Instructions for the task:
All that should be output is the block of lines below from the line with "(match accessFault q.params.dmemSize" to the line with "seqExec (.beq rs1", both included, exactly as written.

Supplied records:

/-- HALT (R150): never stalled; consumed in ID, EX gets a bubble, the fetch side is halted and `pc` frozen. The timing
is the spec's decision D15, D27. -/
def Obligations.HaltCompletes : Prop :=
  ∀ (s : State) (f : FetchLatch),
    s.fault = none → s.idSlot = .occupied f → s.dataOk = true → s.fetchOk = true →
      ∃ t, exec .halt s = .next t ∧ t.exSlot = .bubble ∧ t.idSlot = .halted ∧ t.ifHalted = true ∧ t.pc = s.pc ∧
        (∀ r, t.regs.read r = afterWb s r) ∧ t.params = s.params ∧ t.fault = none

/-- The sequential effects (R87 to R95, R101 to R105, R141, R142, R144, R150), spelled out. That HALT answers `ended` and an
error is an outcome of its own is the model's choice (log 17); the load forms, the unexamined `funct7` and `funct3`, the
transfer targets, the address errors and the store's byte order are the spec's decisions D5, D6, D7, D9, D21, D22, D30
(log 14). -/
def Obligations.SequentialEffects : Prop :=
  ∀ (q : SeqState) (f7 : BitVec 7) (f3 : BitVec 3) (rd rs1 rs2 : Reg) (imm : Word),
    let a := q.regs.read rs1
    let b := q.regs.read rs2
    let write (v : Word) : SeqOutcome := .next { q with regs := q.regs.write rd v, pc := q.pc + 4#32 }
    let load (ea : Word) : SeqOutcome :=
      match accessFault q.params.dmemSize ea with
      | some e => .error e
      | none => write (q.dmem.readWord ea.toNat)
    let goto (c : Prop) [Decidable c] : SeqOutcome := .next { q with pc := if c then q.pc + imm else q.pc + 4#32 }
    seqExec (.add rd rs1 rs2) q = write (a + b) ∧ seqExec (.sub rd rs1 rs2) q = write (a - b) ∧
    seqExec (.xor f7 rd rs1 rs2) q = write (a ^^^ b) ∧ seqExec (.or f7 rd rs1 rs2) q = write (a ||| b) ∧
    seqExec (.and f7 rd rs1 rs2) q = write (a &&& b) ∧
    seqExec (.addi rd rs1 imm) q = write (a + imm) ∧ seqExec (.xori rd rs1 imm) q = write (a ^^^ imm) ∧
    seqExec (.ori rd rs1 imm) q = write (a ||| imm) ∧ seqExec (.andi rd rs1 imm) q = write (a &&& imm) ∧
    seqExec (.lw rd rs1 imm) q = load (a + imm) ∧ seqExec (.lwXor rd rs1 imm) q = load (a ^^^ imm) ∧
    seqExec (.lwOr rd rs1 imm) q = load (a ||| imm) ∧ seqExec (.lwAnd rd rs1 imm) q = load (a &&& imm) ∧
    seqExec (.sw f3 rs1 rs2 imm) q =
      (match accessFault q.params.dmemSize (a + imm) with
        | some e => .error e
        | none => .next { q with dmem := q.dmem.writeWord (a + imm).toNat b, pc := q.pc + 4#32 }) ∧
    seqExec (.beq rs1 rs2 imm) q = goto (a = b) ∧ seqExec (.bne rs1 rs2 imm) q = goto (a ≠ b) ∧
    seqExec (.jal rd imm) q = .next { q with regs := q.regs.write rd (q.pc + 4#32), pc := q.pc + imm } ∧
    seqExec .halt q = .ended q

/-! ### Stalls, squashes, hazards -/

/-- R130, R131, R137: an instruction whose source is the destination of the load in EX, register 0 included (D13), is
held one cycle: a bubble goes into EX, ID and `pc` stay, the load moves on; and the next cycle does not stall. -/
def Obligations.LoadUseStallsExactlyOneCycle : Prop :=
  ∀ (s : State) (f : FetchLatch) (i : Instr),
    s.fault = none → s.idSlot = .occupied f → decode f.word = .ok i → s.stalls i = true → s.dataOk = true →
    s.fetchOk = true →
      ∃ t, step s = .next t ∧ t.exSlot = .bubble ∧ t.idSlot = s.idSlot ∧ t.pc = s.pc ∧ t.ifHalted = false ∧
        (∀ r, t.regs.read r = afterWb s r) ∧ t.memSlot = exStage s ∧ t.stalls i = false ∧ t.idEvent ≠ .stalled

/-- R130: the detector compares exactly the source fields present for the instruction's class with the `rd` of a load in
EX; JAL and HALT never stall (D13). -/
def Obligations.LoadUseComparesPresentSourcesOnly : Prop :=
  ∀ (i : Instr) (s t : State), s.ifHalted = false → exec i s = .next t →
    (s.stalls i = true → t.exSlot = .bubble ∧ t.pc = s.pc ∧ t.idSlot = s.idSlot) ∧
    (s.stalls i = false → i ≠ .halt → ∃ l, t.exSlot = .occupied l) ∧
    (i.sources = [] → s.stalls i = false)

Reply:
      (match accessFault q.params.dmemSize (a + imm) with
        | some e => .error e
        | none => .next { q with dmem := q.dmem.writeWord (a + imm).toNat b, pc := q.pc + 4#32 }) ∧
    seqExec (.beq rs1 rs2 imm) q = goto (a = b) ∧ seqExec (.bne rs1 rs2 imm) q = goto (a ≠ b) ∧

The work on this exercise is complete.